Non ti dò il tempo di ribattere che mi avvento sulla tua bocca schiusa. La mia lingua la invade cercando la tua, avvinghiandosi ad essa, in un bacio bagnato di saliva e bollente di desiderio. Non mi fermi mentre avverti la mia mano risalire lungo la tua coscia, portando con sé il tessuto della gonna. Il mio membro preme turgido contro il tuo pube, e i tuoi seni quasi esplodono compressi contro il mio torace. Ti lascio andare solo quando entrambi siamo senza fiato, con le labbra tumide e gli occhi accesi di voglia reciproca.
«Andiamo a casa tua», mi dici ansante.
«Non ancora», ti rispondo riprendendo fiato a mia volta.
«Portami in un hotel, in un bosco, in un qualsiasi altro maledetto posto, andiamo dove ti pare... ma scopami, ti prego... non ne posso più, non resisto, ho troppa voglia».

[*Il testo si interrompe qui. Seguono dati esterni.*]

/-- Registers of UND, part 1. -/
def regsUND0 : List RegD :=
  [⟨R.UND_STATUS, 1, 0x0, 1, 0x0, .plain, [⟨3, 3, .ro, .any⟩, ⟨2, 2, .ro, .any⟩, ⟨1, 0, .ro, .any⟩]⟩,
   ⟨R.UND_INT_EN, 1, 0x0, 1, 0x0, .plain, [⟨5, 5, .live, .any⟩, ⟨4, 4, .live, .any⟩, ⟨3, 3, .live, .any⟩, ⟨2, 2, .live, .any⟩, ⟨1, 1, .live, .any⟩, ⟨0, 0, .live, .any⟩]⟩,
   ⟨R.UND_INT_STATUS, 1, 0x0, 1, 0x0, .plain, [⟨5, 5, .w1c, .any⟩, ⟨4, 4, .w1c, .any⟩, ⟨3, 3, .w1c, .any⟩, ⟨2, 2, .w1c, .any⟩, ⟨1, 1, .w1c, .any⟩, ⟨0, 0, .w1c, .any⟩]⟩,
   ⟨R.UND_RTC_SUBSEC, 1, 0x0, 1, 0x0, .plain, [⟨14, 0, .ro, .any⟩]⟩,
   ⟨R.UND_RTC_TIME, 1, 0x0, 1, 0x0, .plain, [⟨20, 16, .ro, .any⟩, ⟨13, 8, .ro, .any⟩, ⟨5, 0, .ro, .any⟩]⟩,
   ⟨R.UND_RTC_DATE, 1, 0x0, 1, 0x0, .plain, [⟨27, 16, .ro, .any⟩, ⟨11, 8, .ro, .any⟩, ⟨4, 0, .ro, .any⟩]⟩,
   ⟨R.UND_RTC_WDAY, 1, 0x0, 1, 0x0, .plain, [⟨2, 0, .ro, .any⟩]⟩,
   ⟨R.UND_RTC_STG_DATE, 1, 0x0, 1, 0x0, .banked, [⟨27, 16, .rw, .any⟩, ⟨11, 8, .rw, .any⟩, ⟨4, 0, .rw, .any⟩]⟩,
   ⟨R.UND_RTC_STG_TIME, 1, 0x0, 1, 0x0, .banked, [⟨26, 24, .rw, .any⟩, ⟨20, 16, .rw, .any⟩, ⟨13, 8, .rw, .any⟩]⟩,
   ⟨R.UND_RTC_SET_SEC, 1, 0x0, 1, 0x0, .plain, [⟨5, 0, .wo, .any⟩]⟩,
   ⟨R.UND_RTC_STATUS, 1, 0x0, 1, 0x0, .plain, [⟨2, 2, .w1c, .any⟩, ⟨1, 1, .w1c, .any⟩, ⟨0, 0, .ro, .any⟩]⟩,
   ⟨R.UND_RTC_ALARM, 1, 0x0, 1, 0x0, .plain, [⟨31, 31, .rw, .any⟩, ⟨30, 27, .rw, .any⟩, ⟨26, 22, .rw, .any⟩, ⟨21, 17, .rw, .any⟩, ⟨16, 11, .rw, .any⟩, ⟨10, 5, .rw, .any⟩]⟩,
   ⟨R.UND_WAKE_PERIOD, 1, 0x0, 1, 0x0, .plain, [⟨31, 31, .rw, .any⟩, ⟨4, 0, .rw, (.range 0 26)⟩]⟩,
   ⟨R.UND_BACKUP_CTRL, 1, 0x0, 1, 0x0, .plain, [⟨31, 31, .rw, .any⟩, ⟨30, 30, .rw, .any⟩, ⟨29, 27, .rw, (.range 0 5)⟩, ⟨26, 23, .rw, .any⟩, ⟨9, 5, .rw, .any⟩, ⟨4, 0, .rw, .any⟩]⟩,
   ⟨R.UND_BACKUP_STATUS, 1, 0x0, 1, 0x0, .plain, [⟨31, 20, .ro, .any⟩, ⟨19, 8, .ro, .any⟩]⟩,
   ⟨R.UND_FIRST_BAT, 1, 0x0, 1, 0x0, .pair, []⟩]

/-- Registers of UND, part 2. -/
def regsUND1 : List RegD :=
  [⟨R.UND_FIRST_BAT_CLR, 1, 0x0, 1, 0x0, .plain, [⟨31, 16, .wo, .any⟩]⟩,
   ⟨R.UND_BAT_SECONDS, 1, 0x0, 1, 0x0, .plain, [⟨31, 0, .ro, .any⟩]⟩,
   ⟨R.UND_RL_HEAD, 1, 0x0, 1, 0x0, .pair, []⟩,
   ⟨R.UND_RL_INDEX, 1, 0x0, 1, 0x0, .plain, [⟨15, 0, .rw, .any⟩]⟩,
   ⟨R.UND_RL_DATA, 16, 0x4, 1, 0x0, .plain, [⟨31, 0, .ro, .any⟩]⟩,
   ⟨R.UND_RL_APP_DATA, 7, 0x4, 1, 0x0, .banked, [⟨31, 0, .rw, .any⟩]⟩,
   ⟨R.UND_RL_APP_CMD, 1, 0x0, 1, 0x0, .plain, [⟨15, 0, .wo, (.range 0x8000 0xFFFF)⟩]⟩,
   ⟨R.UND_U_RL_REQUESTED, 1, 0x0, 1, 0x0, .counter, []⟩,
   ⟨R.UND_U_RL_WRITTEN, 1, 0x0, 1, 0x0, .counter, []⟩,
   ⟨R.UND_U_RL_LOST, 1, 0x0, 1, 0x0, .counter, []⟩,
   ⟨R.UND_U_RL_PENDING, 1, 0x0, 1, 0x0, .gauge, []⟩,
   ⟨R.UND_U_SWITCHES, 1, 0x0, 1, 0x0, .counter, []⟩]

/-- Registers of UND. -/
def regsUND : List RegD := regsUND0 ++ regsUND1

/-- Registers of PRF, part 1. -/
def regsPRF0 : List RegD :=
  [⟨R.PRF_CTRL, 1, 0x0, 1, 0x0, .plain, [⟨2, 2, .wo, .any⟩, ⟨1, 1, .wo, .any⟩, ⟨0, 0, .live, .any⟩]⟩,
   ⟨R.PRF_STATUS, 1, 0x0, 1, 0x0, .plain, [⟨1, 1, .ro, .any⟩, ⟨0, 0, .ro, .any⟩]⟩,
   ⟨R.PRF_SNAP_TIME, 1, 0x0, 1, 0x0, .pair, []⟩,
   ⟨R.PRF_G_OVF_EN, 1, 0x0, 1, 0x0, .plain, [⟨31, 0, .live, .any⟩]⟩,
   ⟨R.PRF_G_OVF, 1, 0x0, 1, 0x0, .plain, [⟨31, 0, .w1c, .any⟩]⟩,
   ⟨R.PRF_G_CNT_CTRL, 32, 0x20, 1, 0x0, .plain, [⟨31, 31, .live, .any⟩, ⟨30, 30, .w1c, .any⟩, ⟨29, 27, .live, .any⟩, ⟨26, 26, .live, .any⟩, ⟨25, 25, .live, .any⟩, ⟨23, 16, .live, .perfEvent⟩, ⟨15, 8, .live, .any⟩]⟩,
   ⟨R.PRF_G_CNT_REQ, 32, 0x20, 1, 0x0, .plain, [⟨15, 8, .live, .any⟩, ⟨7, 0, .live, .any⟩]⟩,
   ⟨R.PRF_G_CNT_BASE, 32, 0x20, 1, 0x0, .plain, [⟨27, 0, .live, .any⟩]⟩,
   ⟨R.PRF_G_CNT_LIMIT, 32, 0x20, 1, 0x0, .plain, [⟨27, 0, .live, .any⟩]⟩,
   ⟨R.PRF_G_CNT_LO, 32, 0x20, 1, 0x0, .plain, [⟨31, 0, .live, .any⟩]⟩,
   ⟨R.PRF_G_CNT_HI, 32, 0x20, 1, 0x0, .plain, [⟨15, 0, .live, .any⟩]⟩,
   ⟨R.PRF_G_CNT_SNAP_LO, 32, 0x20, 1, 0x0, .plain, [⟨31, 0, .ro, .any⟩]⟩,
   ⟨R.PRF_G_CNT_SNAP_HI, 32, 0x20, 1, 0x0, .plain, [⟨15, 0, .ro, .any⟩]⟩,
   ⟨R.PRF_CNT_CTRL, 21, 0x400, 8, 0x20, .plain, [⟨31, 31, .live, .any⟩, ⟨30, 30, .w1c, .any⟩, ⟨29, 27, .live, .any⟩, ⟨26, 26, .live, .any⟩, ⟨23, 16, .live, .perfEvent⟩, ⟨15, 8, .live, .any⟩]⟩,
   ⟨R.PRF_CNT_REQ, 21, 0x400, 8, 0x20, .plain, []⟩,
   ⟨R.PRF_CNT_BASE, 21, 0x400, 8, 0x20, .plain, [⟨27, 0, .live, .any⟩]⟩]

/-- Registers of PRF, part 2. -/
def regsPRF1 : List RegD :=
  [⟨R.PRF_CNT_LIMIT, 21, 0x400, 8, 0x20, .plain, [⟨27, 0, .live, .any⟩]⟩,
   ⟨R.PRF_CNT_LO, 21, 0x400, 8, 0x20, .plain, [⟨31, 0, .live, .any⟩]⟩,
   ⟨R.PRF_CNT_HI, 21, 0x400, 8, 0x20, .plain, [⟨15, 0, .live, .any⟩]⟩,
   ⟨R.PRF_CNT_SNAP_LO, 21, 0x400, 8, 0x20, .plain, [⟨31, 0, .ro, .any⟩]⟩,
   ⟨R.PRF_CNT_SNAP_HI, 21, 0x400, 8, 0x20, .plain, [⟨15, 0, .ro, .any⟩]⟩,
   ⟨R.PRF_S_CTRL, 21, 0x400, 1, 0x0, .plain, [⟨31, 31, .live, .any⟩, ⟨10, 8, .live, .any⟩, ⟨7, 0, .live, .any⟩]⟩,
   ⟨R.PRF_S_PERIOD, 21, 0x400, 1, 0x0, .plain, [⟨23, 0, .live, .nonzero⟩]⟩,
   ⟨R.PRF_S_BASE_LO, 21, 0x400, 1, 0x0, .plain, [⟨31, 5, .rw, .any⟩]⟩,
   ⟨R.PRF_S_BASE_HI, 21, 0x400, 1, 0x0, .plain, [⟨7, 0, .rw, .any⟩]⟩,
   ⟨R.PRF_S_SIZE, 21, 0x400, 1, 0x0, .plain, [⟨19, 0, .rw, (.range 16 1048575)⟩]⟩,
   ⟨R.PRF_S_WRITE, 21, 0x400, 1, 0x0, .plain, [⟨31, 0, .ro, .any⟩]⟩,
   ⟨R.PRF_S_READ, 21, 0x400, 1, 0x0, .plain, [⟨31, 0, .live, .any⟩]⟩,
   ⟨R.PRF_S_SELECTED, 21, 0x400, 1, 0x0, .counter, []⟩,
   ⟨R.PRF_S_DUE, 21, 0x400, 1, 0x0, .counter, []⟩,
   ⟨R.PRF_S_WRITTEN, 21, 0x400, 1, 0x0, .counter, []⟩,
   ⟨R.PRF_S_LOST, 21, 0x400, 1, 0x0, .counter, []⟩]

/-- Registers of PRF. -/
def regsPRF : List RegD := regsPRF0 ++ regsPRF1

/-- Registers of HST, part 1. -/
def regsHST0 : List RegD :=
  [⟨R.HST_STATUS, 1, 0x0, 1, 0x0, .plain, [⟨7, 4, .ro, .any⟩, ⟨3, 1, .ro, .any⟩, ⟨0, 0, .ro, .any⟩]⟩,
   ⟨R.HST_INT_EN, 1, 0x0, 1, 0x0, .plain, [⟨11, 7, .live, .any⟩, ⟨6, 2, .live, .any⟩, ⟨1, 1, .live, .any⟩, ⟨0, 0, .live, .any⟩]⟩,
   ⟨R.HST_INT_STATUS, 1, 0x0, 1, 0x0, .plain, [⟨11, 7, .w1c, .any⟩, ⟨6, 2, .w1c, .any⟩, ⟨1, 1, .w1c, .any⟩, ⟨0, 0, .w1c, .any⟩]⟩,
   ⟨R.HST_WAKE, 1, 0x0, 1, 0x0, .plain, [⟨31, 16, .wo, .any⟩]⟩,
   ⟨R.HST_DP_ADDR_LO, 1, 0x0, 1, 0x0, .banked, [⟨31, 2, .rw, .any⟩]⟩,
   ⟨R.HST_DP_ADDR_HI, 1, 0x0, 1, 0x0, .banked, [⟨31, 31, .rw, .any⟩, ⟨7, 0, .rw, .any⟩]⟩,
   ⟨R.HST_DP_BURST, 1, 0x0, 1, 0x0, .banked, [⟨31, 31, .wo, .any⟩, ⟨30, 30, .wo, .any⟩, ⟨16, 0, .wo, (.range 0 65536)⟩]⟩,
   ⟨R.HST_DP_DATA, 1, 0x0, 1, 0x0, .banked, [⟨31, 0, .rw, .any⟩]⟩,
   ⟨R.HST_DP_STATUS, 1, 0x0, 1, 0x0, .banked, [⟨31, 31, .ro, .any⟩, ⟨30, 28, .ro, .any⟩, ⟨16, 0, .ro, .any⟩]⟩,
   ⟨R.HST_DP_ERASE, 1, 0x0, 1, 0x0, .banked, [⟨16, 0, .wo, .any⟩]⟩,
   ⟨R.HST_DP_FIFO, 1024, 0x4, 1, 0x0, .banked, [⟨31, 0, .rw, .any⟩]⟩,
   ⟨R.HST_MSIX_TABLE, 4, 0x10, 3, 0x4, .plain, [⟨31, 0, .rw, .any⟩]⟩,
   ⟨R.HST_MSIX_CTL, 4, 0x10, 1, 0x0, .plain, [⟨0, 0, .rw, .any⟩]⟩,
   ⟨R.HST_MSIX_PBA, 2, 0x4, 1, 0x0, .plain, [⟨31, 0, .ro, .any⟩]⟩,
   ⟨R.HST_U_DP_WORDS_READ, 1, 0x0, 1, 0x0, .counter, []⟩,
   ⟨R.HST_U_DP_WORDS_WRITTEN, 1, 0x0, 1, 0x0, .counter, []⟩]

/-- Registers of HST, part 2. -/
def regsHST1 : List RegD :=
  [⟨R.HST_U_DP_COMMITTED, 1, 0x0, 1, 0x0, .counter, []⟩,
   ⟨R.HST_U_DP_DISCARDED, 1, 0x0, 1, 0x0, .counter, []⟩,
   ⟨R.HST_U_DP_BUFFERED, 1, 0x0, 1, 0x0, .gauge, []⟩,
   ⟨R.HST_U_DP_ERRORS, 1, 0x0, 1, 0x0, .counter, []⟩,
   ⟨R.HST_U_UR, 1, 0x0, 1, 0x0, .counter, []⟩,
   ⟨R.HST_U_HOST_RESETS, 1, 0x0, 1, 0x0, .counter, []⟩,
   ⟨R.HST_U_WAKE_IGNORED, 1, 0x0, 1, 0x0, .counter, []⟩,
   ⟨R.HST_U_DP_ERASES, 1, 0x0, 1, 0x0, .counter, []⟩]

/-- Registers of HST. -/
def regsHST : List RegD := regsHST0 ++ regsHST1

/-- `off` is a member of the array at `base`. -/
def inArray (off base n stride : Nat) : Bool :=
  decide (base ≤ off) && decide (off < base + n * stride) && decide ((off - base) % stride = 0)

/-- `off` is a member of the two-level array at `base`. -/
def inArray2 (off base n1 s1 n2 s2 : Nat) : Bool :=
  decide (base ≤ off) && decide (off < base + n1 * s1)
    && decide ((off - base) % s1 < n2 * s2) && decide ((off - base) % s1 % s2 = 0)


/-- Reset value of a register that is not zero after reset: its Reset column; for a field marked C the factory value, or
the least value not reserved (log 3); for a field marked U the value after a backup loss (log 4). -/
def regResetPlain (off : Nat) : Word :=
  if off = R.SYS_MODE then 0x00000001 else
  if off = R.SYS_BOOT_TIMEWAIT then 0x0000003C else
  if off = R.SYS_TEST_WDOG then 0x0000003C else
  if inArray off R.IC_CLAIM 21 0x400 then 0x000003FF else
  if inArray off R.IC_RUNNING 21 0x400 then 0x03FF0000 else
  if inArray off R.IC_WAKE_SLOT 16 0x4 then 0x00000100 else
  if off = R.RBT_TSPILL then 0x00058000 else
  if off = R.NET_CTRL then 0x00000290 else
  if off = R.NET_STATUS then 0x00000001 else
  if off = R.NET_MAXLEN then 0x00002400 else
  if off = R.NET_PAUSE then 0x0100FFFF else
  if off = R.NET_MACSEC_PN_THRESH then 0xC0000000 else
  if off = R.ING_STATUS then 0x00000001 else
  if off = R.ING_GRID_TOL then 0x00000032 else
  if off = R.ING_FUTURE_LIMIT then 0x00000064 else
  if off = R.TIM_STATUS then 0x00000E01 else
  if off = R.TIM_JUMP_LIMIT then 0x00000032 else
  if off = R.TIM_KP_ACQ then 0x0000B333 else
  if off = R.TIM_KI_ACQ then 0x00004CCD else
  if off = R.TIM_KP_LOCK then 0x0000199A else
  if off = R.TIM_KI_LOCK then 0x00000148 else
  if off = R.TIM_LOCK then 0x083E83E8 else
  if off = R.TIM_SRC_TIMEOUT then 0x00000003 else
  if off = R.TIM_TQ then 0x00000032 else
  if off = R.TIM_HOLD_DRIFT then 0x00000116 else
  if off = R.TIM_PPS_OUT then 0x00000064 else
  if off = R.TIM_XCHK_LIMIT then 0x0000000A else
  if off = R.TIM_SRC_ACCURACY then 0x00000064 else
  if off = R.GLD_STATUS then 0x00000001 else
  if inArray off R.GLD_G_STATUS 64 0x40 then 0x00000001 else
  if inArray off R.GLD_STORE_RECORDS 64 0x40 then 0x00000002 else
  if inArray off R.GLD_AMEND_RECORDS 64 0x40 then 0x00000010 else
  if off = R.FLT_STATUS then 0x00000001 else
  if off = R.FLT_OUT_RECORDS then 0x00001000 else
  if off = R.OSC_STATUS then 0x00000001 else
  if off = R.OSC_TRK_RECORDS then 0x00000100 else
  if off = R.OSC_FO_RECORDS then 0x00000040 else
  if off = R.ISL_STATUS then 0x00000001 else
  if off = R.ISL_RES_RECORDS then 0x00000040 else
  if off = R.ISL_MAP_RECORDS then 0x00000002 else
  if off = R.ALM_STATUS then 0x00000001 else
  if off = R.ALM_KEEPALIVE then 0x0000000A else
  if off = R.ALM_REC_RECORDS then 0x00000400 else
  if off = R.CAP_STATUS then 0x00000001 else
  if off = R.CAP_RING_SIZE then 0x00000040 else
  if off = R.ACC_STATUS then 0x00000001 else
  if off = R.XNG_STATUS then 0x00000001 else
  if off = R.XNG_TIMING then 0x012C140A else
  if off = R.XNG_LIMITS then 0x0F028085 else
  if off = R.XNG_DIGEST_SEL then 0x0000003F else
  if off = R.ERR_CTRL then 0x0640A050 else
  if off = R.ERR_STATUS then 0x00100000 else
  if off = R.ERR_CORE_UP then 0x000FFFFF else
  if off = R.ERR_SCRUB then 0x0008000A else
  if inArray off R.ERR_WDOG_SE 16 0x4 then 0x00001388 else
  if inArray off R.ERR_WDOG_SV 4 0x4 then 0x00004E20 else
  if off = R.SEC_REMASK then 0x000000FA else
  if off = R.SEC_TAMPER_GRADE then 0x0000256A else
  if off = R.SEC_TAMPER_TEMP then 0x000073CE else
  if off = R.UND_RTC_STATUS then 0x00000001 else
  if inArray off R.PRF_S_PERIOD 21 0x400 then 0x00000001 else
  if inArray off R.PRF_S_SIZE 21 0x400 then 0x00000010 else
  if inArray off R.HST_MSIX_CTL 4 0x10 then 0x00000001 else
  0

Rido di gusto a quelle parole, sotto il tuo sguardo rabbioso. «Oh, piccola, non se ne parla. Sei ben lontana dal non poterne più. E a me non basta che tu abbia semplicemente voglia di essere scopata. Tu ne hai sempre voglia, mia piccola troia. Oggi dovrai essere sfinita dal desiderio prima di sentirmi dentro di te», ti sussurro, risalendo con le dita a cercare il tuo sesso caldo, gonfio e umido per le gocce che scivolano lungo la fessura fino a infrangersi sulle mie dita.
«Non hai idea di quanto ti odi in questo momento, razza di bastardo», ringhi mentre avverto le tue gambe allargarsi e le tue ginocchia cedere al mio tocco.
Allento la morsa sul tuo collo e con le dita cerco e stringo il tuo labbro inferiore. «Mi piace questa grinta. Conservala per questa notte», ti dico prima di darti un morso che ti strappa un lieve rantolo.
«Almeno uno dei due rischia di non arrivarci a stanotte», replichi dandomi un forte pizzico sul braccio.
Rido ancora. «Vieni, andiamo», ti dico poi, cercando per l'ennesima volta la tua mano.
«Dove?», chiedi lasciandoti guidare lungo il marciapiede.
«Con questa bella giornata, il minimo che possa fare è portarti a vedere il mare di qui».
«Ma a te non piace il mare».
«Io adoro il mare. E' la gente che ci va in massa a non piacermi. Ma questo periodo dell'anno dovrebbe essere propizio per chi detesta il caos».
«Il solito misantropo del cazzo», mi dici prendendomi in giro.
«Sempre. E fiero di esserlo», rispondo scherzosamente battendomi un pugno sul petto e facendoti montare in auto.
Mentre ci lasciamo alle spalle case e cemento, la tua voce accompagna quella di Donna Summer sparata a tutto volume dagli altoparlanti dell'autoradio.